Simon, bypassing whether she’d meant that as a jest or no, went on to, “There’s only the bylaws, then. Seems we might want a new one, saying no one is to take hire outside the village if he can find work here for… well, we’re trying to decide how many pence a day to allow, times and need being what they are. And the rest of the bylaws need to be read out in church next Sunday or so, for those as like to forget them from one year to the next.”

Dame Frevisse nodded her understanding of that. “There are always those will tether their horses in the wheat stubble before Michaelmas no matter what, unless they’re told straight to their face and in front of everyone that they’re not to.”

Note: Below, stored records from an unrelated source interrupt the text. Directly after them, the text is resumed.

-- ==== Sys2Proof/Laws/State.lean ====
section
/-! SUPPORT. One lemma for each field and each update of the state or of a hart: what the update leaves as it is, and
what it changes. All are true by rfl. -/

namespace Sys2Proof.Machine

open Sys2Proof

/-! modMe -/

@[simp] theorem modMe_me (f : Hart → Hart) (s : State) : (modMe f s).me = f s.me := rfl
@[simp] theorem modMe_harts (f : Hart → Hart) (s : State) : (modMe f s).harts = s.harts := rfl
@[simp] theorem modMe_choices (f : Hart → Hart) (s : State) : (modMe f s).choices = s.choices := rfl
@[simp] theorem modMe_free (f : Hart → Hart) (s : State) : (modMe f s).free = s.free := rfl
@[simp] theorem modMe_ids (f : Hart → Hart) (s : State) : (modMe f s).ids = s.ids := rfl
@[simp] theorem modMe_pkgs (f : Hart → Hart) (s : State) : (modMe f s).pkgs = s.pkgs := rfl
@[simp] theorem modMe_cxl (f : Hart → Hart) (s : State) : (modMe f s).cxl = s.cxl := rfl
@[simp] theorem modMe_time (f : Hart → Hart) (s : State) : (modMe f s).time = s.time := rfl
@[simp] theorem modMe_cycle (f : Hart → Hart) (s : State) : (modMe f s).cycle = s.cycle := rfl
@[simp] theorem modMe_mem (f : Hart → Hart) (s : State) : (modMe f s).mem = s.mem := rfl
@[simp] theorem modMe_accs (f : Hart → Hart) (s : State) : (modMe f s).accs = s.accs := rfl
@[simp] theorem modMe_logs (f : Hart → Hart) (s : State) : (modMe f s).logs = s.logs := rfl
@[simp] theorem modMe_pendw (f : Hart → Hart) (s : State) : (modMe f s).pendw = s.pendw := rfl
@[simp] theorem modMe_reqs (f : Hart → Hart) (s : State) : (modMe f s).reqs = s.reqs := rfl
@[simp] theorem modMe_pends (f : Hart → Hart) (s : State) : (modMe f s).pends = s.pends := rfl
@[simp] theorem modMe_acks (f : Hart → Hart) (s : State) : (modMe f s).acks = s.acks := rfl
@[simp] theorem modMe_msgs (f : Hart → Hart) (s : State) : (modMe f s).msgs = s.msgs := rfl
@[simp] theorem modMe_ipis (f : Hart → Hart) (s : State) : (modMe f s).ipis = s.ipis := rfl
@[simp] theorem modMe_migs (f : Hart → Hart) (s : State) : (modMe f s).migs = s.migs := rfl
@[simp] theorem modMe_enqs (f : Hart → Hart) (s : State) : (modMe f s).enqs = s.enqs := rfl
@[simp] theorem modMe_misses (f : Hart → Hart) (s : State) : (modMe f s).misses = s.misses := rfl
@[simp] theorem modMe_whist (f : Hart → Hart) (s : State) : (modMe f s).whist = s.whist := rfl
@[simp] theorem modMe_wake (f : Hart → Hart) (s : State) : (modMe f s).wake = s.wake := rfl
@[simp] theorem modMe_cells (f : Hart → Hart) (s : State) : (modMe f s).cells = s.cells := rfl
@[simp] theorem modMe_tiles (f : Hart → Hart) (s : State) : (modMe f s).tiles = s.tiles := rfl
@[simp] theorem modMe_dies (f : Hart → Hart) (s : State) : (modMe f s).dies = s.dies := rfl
@[simp] theorem modMe_parts (f : Hart → Hart) (s : State) : (modMe f s).parts = s.parts := rfl
@[simp] theorem modMe_spans (f : Hart → Hart) (s : State) : (modMe f s).spans = s.spans := rfl
@[simp] theorem modMe_fenced (f : Hart → Hart) (s : State) : (modMe f s).fenced = s.fenced := rfl
@[simp] theorem modMe_seals (f : Hart → Hart) (s : State) : (modMe f s).seals = s.seals := rfl
@[simp] theorem modMe_host (f : Hart → Hart) (s : State) : (modMe f s).host = s.host := rfl
@[simp] theorem modMe_trust (f : Hart → Hart) (s : State) : (modMe f s).trust = s.trust := rfl
@[simp] theorem modMe_care (f : Hart → Hart) (s : State) : (modMe f s).care = s.care := rfl

/-! modHart -/

@[simp] theorem modHart_me (n : Nat) (f : Hart → Hart) (s : State) : (modHart n f s).me = (if present s.me && s.me.nm == n then f s.me else s.me) := rfl
@[simp] theorem modHart_harts (n : Nat) (f : Hart → Hart) (s : State) : (modHart n f s).harts = s.harts.map (fun h => if present h && h.nm == n then f h else h) := rfl
@[simp] theorem modHart_choices (n : Nat) (f : Hart → Hart) (s : State) : (modHart n f s).choices = s.choices := rfl
@[simp] theorem modHart_free (n : Nat) (f : Hart → Hart) (s : State) : (modHart n f s).free = s.free := rfl
@[simp] theorem modHart_ids (n : Nat) (f : Hart → Hart) (s : State) : (modHart n f s).ids = s.ids := rfl
@[simp] theorem modHart_pkgs (n : Nat) (f : Hart → Hart) (s : State) : (modHart n f s).pkgs = s.pkgs := rfl
@[simp] theorem modHart_cxl (n : Nat) (f : Hart → Hart) (s : State) : (modHart n f s).cxl = s.cxl := rfl
@[simp] theorem modHart_time (n : Nat) (f : Hart → Hart) (s : State) : (modHart n f s).time = s.time := rfl
@[simp] theorem modHart_cycle (n : Nat) (f : Hart → Hart) (s : State) : (modHart n f s).cycle = s.cycle := rfl
@[simp] theorem modHart_mem (n : Nat) (f : Hart → Hart) (s : State) : (modHart n f s).mem = s.mem := rfl
@[simp] theorem modHart_accs (n : Nat) (f : Hart → Hart) (s : State) : (modHart n f s).accs = s.accs := rfl
@[simp] theorem modHart_logs (n : Nat) (f : Hart → Hart) (s : State) : (modHart n f s).logs = s.logs := rfl
@[simp] theorem modHart_pendw (n : Nat) (f : Hart → Hart) (s : State) : (modHart n f s).pendw = s.pendw := rfl
@[simp] theorem modHart_reqs (n : Nat) (f : Hart → Hart) (s : State) : (modHart n f s).reqs = s.reqs := rfl
@[simp] theorem modHart_pends (n : Nat) (f : Hart → Hart) (s : State) : (modHart n f s).pends = s.pends := rfl
@[simp] theorem modHart_acks (n : Nat) (f : Hart → Hart) (s : State) : (modHart n f s).acks = s.acks := rfl
@[simp] theorem modHart_msgs (n : Nat) (f : Hart → Hart) (s : State) : (modHart n f s).msgs = s.msgs := rfl
@[simp] theorem modHart_ipis (n : Nat) (f : Hart → Hart) (s : State) : (modHart n f s).ipis = s.ipis := rfl
@[simp] theorem modHart_migs (n : Nat) (f : Hart → Hart) (s : State) : (modHart n f s).migs = s.migs := rfl
@[simp] theorem modHart_enqs (n : Nat) (f : Hart → Hart) (s : State) : (modHart n f s).enqs = s.enqs := rfl
@[simp] theorem modHart_misses (n : Nat) (f : Hart → Hart) (s : State) : (modHart n f s).misses = s.misses := rfl
@[simp] theorem modHart_whist (n : Nat) (f : Hart → Hart) (s : State) : (modHart n f s).whist = s.whist := rfl
@[simp] theorem modHart_wake (n : Nat) (f : Hart → Hart) (s : State) : (modHart n f s).wake = s.wake := rfl
@[simp] theorem modHart_cells (n : Nat) (f : Hart → Hart) (s : State) : (modHart n f s).cells = s.cells := rfl
@[simp] theorem modHart_tiles (n : Nat) (f : Hart → Hart) (s : State) : (modHart n f s).tiles = s.tiles := rfl
@[simp] theorem modHart_dies (n : Nat) (f : Hart → Hart) (s : State) : (modHart n f s).dies = s.dies := rfl
@[simp] theorem modHart_parts (n : Nat) (f : Hart → Hart) (s : State) : (modHart n f s).parts = s.parts := rfl
@[simp] theorem modHart_spans (n : Nat) (f : Hart → Hart) (s : State) : (modHart n f s).spans = s.spans := rfl
@[simp] theorem modHart_fenced (n : Nat) (f : Hart → Hart) (s : State) : (modHart n f s).fenced = s.fenced := rfl
@[simp] theorem modHart_seals (n : Nat) (f : Hart → Hart) (s : State) : (modHart n f s).seals = s.seals := rfl
@[simp] theorem modHart_host (n : Nat) (f : Hart → Hart) (s : State) : (modHart n f s).host = s.host := rfl
@[simp] theorem modHart_trust (n : Nat) (f : Hart → Hart) (s : State) : (modHart n f s).trust = s.trust := rfl
@[simp] theorem modHart_care (n : Nat) (f : Hart → Hart) (s : State) : (modHart n f s).care = s.care := rfl

/-! modAll -/

@[simp] theorem modAll_me (f : Hart → Hart) (s : State) : (modAll f s).me = f s.me := rfl
@[simp] theorem modAll_harts (f : Hart → Hart) (s : State) : (modAll f s).harts = s.harts.map f := rfl
@[simp] theorem modAll_choices (f : Hart → Hart) (s : State) : (modAll f s).choices = s.choices := rfl
@[simp] theorem modAll_free (f : Hart → Hart) (s : State) : (modAll f s).free = s.free := rfl
@[simp] theorem modAll_ids (f : Hart → Hart) (s : State) : (modAll f s).ids = s.ids := rfl
@[simp] theorem modAll_pkgs (f : Hart → Hart) (s : State) : (modAll f s).pkgs = s.pkgs := rfl
@[simp] theorem modAll_cxl (f : Hart → Hart) (s : State) : (modAll f s).cxl = s.cxl := rfl
@[simp] theorem modAll_time (f : Hart → Hart) (s : State) : (modAll f s).time = s.time := rfl
@[simp] theorem modAll_cycle (f : Hart → Hart) (s : State) : (modAll f s).cycle = s.cycle := rfl
@[simp] theorem modAll_mem (f : Hart → Hart) (s : State) : (modAll f s).mem = s.mem := rfl
@[simp] theorem modAll_accs (f : Hart → Hart) (s : State) : (modAll f s).accs = s.accs := rfl
@[simp] theorem modAll_logs (f : Hart → Hart) (s : State) : (modAll f s).logs = s.logs := rfl
@[simp] theorem modAll_pendw (f : Hart → Hart) (s : State) : (modAll f s).pendw = s.pendw := rfl
@[simp] theorem modAll_reqs (f : Hart → Hart) (s : State) : (modAll f s).reqs = s.reqs := rfl
@[simp] theorem modAll_pends (f : Hart → Hart) (s : State) : (modAll f s).pends = s.pends := rfl
@[simp] theorem modAll_acks (f : Hart → Hart) (s : State) : (modAll f s).acks = s.acks := rfl
@[simp] theorem modAll_msgs (f : Hart → Hart) (s : State) : (modAll f s).msgs = s.msgs := rfl
@[simp] theorem modAll_ipis (f : Hart → Hart) (s : State) : (modAll f s).ipis = s.ipis := rfl
@[simp] theorem modAll_migs (f : Hart → Hart) (s : State) : (modAll f s).migs = s.migs := rfl
@[simp] theorem modAll_enqs (f : Hart → Hart) (s : State) : (modAll f s).enqs = s.enqs := rfl
@[simp] theorem modAll_misses (f : Hart → Hart) (s : State) : (modAll f s).misses = s.misses := rfl
@[simp] theorem modAll_whist (f : Hart → Hart) (s : State) : (modAll f s).whist = s.whist := rfl
@[simp] theorem modAll_wake (f : Hart → Hart) (s : State) : (modAll f s).wake = s.wake := rfl
@[simp] theorem modAll_cells (f : Hart → Hart) (s : State) : (modAll f s).cells = s.cells := rfl
@[simp] theorem modAll_tiles (f : Hart → Hart) (s : State) : (modAll f s).tiles = s.tiles := rfl
@[simp] theorem modAll_dies (f : Hart → Hart) (s : State) : (modAll f s).dies = s.dies := rfl
@[simp] theorem modAll_parts (f : Hart → Hart) (s : State) : (modAll f s).parts = s.parts := rfl
@[simp] theorem modAll_spans (f : Hart → Hart) (s : State) : (modAll f s).spans = s.spans := rfl
@[simp] theorem modAll_fenced (f : Hart → Hart) (s : State) : (modAll f s).fenced = s.fenced := rfl
@[simp] theorem modAll_seals (f : Hart → Hart) (s : State) : (modAll f s).seals = s.seals := rfl
@[simp] theorem modAll_host (f : Hart → Hart) (s : State) : (modAll f s).host = s.host := rfl
@[simp] theorem modAll_trust (f : Hart → Hart) (s : State) : (modAll f s).trust = s.trust := rfl
@[simp] theorem modAll_care (f : Hart → Hart) (s : State) : (modAll f s).care = s.care := rfl

/-! setCell -/

@[simp] theorem setCell_me (c : Nat) (v : Cell) (s : State) : (setCell c v s).me = s.me := rfl
@[simp] theorem setCell_harts (c : Nat) (v : Cell) (s : State) : (setCell c v s).harts = s.harts := rfl
@[simp] theorem setCell_choices (c : Nat) (v : Cell) (s : State) : (setCell c v s).choices = s.choices := rfl
@[simp] theorem setCell_free (c : Nat) (v : Cell) (s : State) : (setCell c v s).free = s.free := rfl
@[simp] theorem setCell_ids (c : Nat) (v : Cell) (s : State) : (setCell c v s).ids = s.ids := rfl
@[simp] theorem setCell_pkgs (c : Nat) (v : Cell) (s : State) : (setCell c v s).pkgs = s.pkgs := rfl
@[simp] theorem setCell_cxl (c : Nat) (v : Cell) (s : State) : (setCell c v s).cxl = s.cxl := rfl
@[simp] theorem setCell_time (c : Nat) (v : Cell) (s : State) : (setCell c v s).time = s.time := rfl
@[simp] theorem setCell_cycle (c : Nat) (v : Cell) (s : State) : (setCell c v s).cycle = s.cycle := rfl
@[simp] theorem setCell_mem (c : Nat) (v : Cell) (s : State) : (setCell c v s).mem = s.mem := rfl
@[simp] theorem setCell_accs (c : Nat) (v : Cell) (s : State) : (setCell c v s).accs = s.accs := rfl
@[simp] theorem setCell_logs (c : Nat) (v : Cell) (s : State) : (setCell c v s).logs = s.logs := rfl
@[simp] theorem setCell_pendw (c : Nat) (v : Cell) (s : State) : (setCell c v s).pendw = s.pendw := rfl
@[simp] theorem setCell_reqs (c : Nat) (v : Cell) (s : State) : (setCell c v s).reqs = s.reqs := rfl
@[simp] theorem setCell_pends (c : Nat) (v : Cell) (s : State) : (setCell c v s).pends = s.pends := rfl
@[simp] theorem setCell_acks (c : Nat) (v : Cell) (s : State) : (setCell c v s).acks = s.acks := rfl
@[simp] theorem setCell_msgs (c : Nat) (v : Cell) (s : State) : (setCell c v s).msgs = s.msgs := rfl
@[simp] theorem setCell_ipis (c : Nat) (v : Cell) (s : State) : (setCell c v s).ipis = s.ipis := rfl
@[simp] theorem setCell_migs (c : Nat) (v : Cell) (s : State) : (setCell c v s).migs = s.migs := rfl
@[simp] theorem setCell_enqs (c : Nat) (v : Cell) (s : State) : (setCell c v s).enqs = s.enqs := rfl
@[simp] theorem setCell_misses (c : Nat) (v : Cell) (s : State) : (setCell c v s).misses = s.misses := rfl
@[simp] theorem setCell_whist (c : Nat) (v : Cell) (s : State) : (setCell c v s).whist = s.whist := rfl
@[simp] theorem setCell_wake (c : Nat) (v : Cell) (s : State) : (setCell c v s).wake = s.wake := rfl
@[simp] theorem setCell_cells (c : Nat) (v : Cell) (s : State) : (setCell c v s).cells = updateNat c (some v) s.cells := rfl
@[simp] theorem setCell_tiles (c : Nat) (v : Cell) (s : State) : (setCell c v s).tiles = s.tiles := rfl
@[simp] theorem setCell_dies (c : Nat) (v : Cell) (s : State) : (setCell c v s).dies = s.dies := rfl
@[simp] theorem setCell_parts (c : Nat) (v : Cell) (s : State) : (setCell c v s).parts = s.parts := rfl
@[simp] theorem setCell_spans (c : Nat) (v : Cell) (s : State) : (setCell c v s).spans = s.spans := rfl
@[simp] theorem setCell_fenced (c : Nat) (v : Cell) (s : State) : (setCell c v s).fenced = s.fenced := rfl
@[simp] theorem setCell_seals (c : Nat) (v : Cell) (s : State) : (setCell c v s).seals = s.seals := rfl
@[simp] theorem setCell_host (c : Nat) (v : Cell) (s : State) : (setCell c v s).host = s.host := rfl
@[simp] theorem setCell_trust (c : Nat) (v : Cell) (s : State) : (setCell c v s).trust = s.trust := rfl
@[simp] theorem setCell_care (c : Nat) (v : Cell) (s : State) : (setCell c v s).care = s.care := rfl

Simon was about to agree to that with a laugh when his man Watt came at a hurry into sight along the street and by the plank bridge over the ditch into the yard. He stopped short as he caught sight of Simon and Dame Frevisse, then came on, to bow to her without quite taking his eyes from her, because although the priory was just across East Field from Prior Byfield, the nuns were nonetheless an uncommon sight, and said to Simon, “There’s some men ridden in. They’re at the alehouse and want to talk to the reeve.”

Forebearing to ask what Watt had been doing at the alehouse, Simon stood up and made bow to Dame Frevisse, asking, “By your leave?”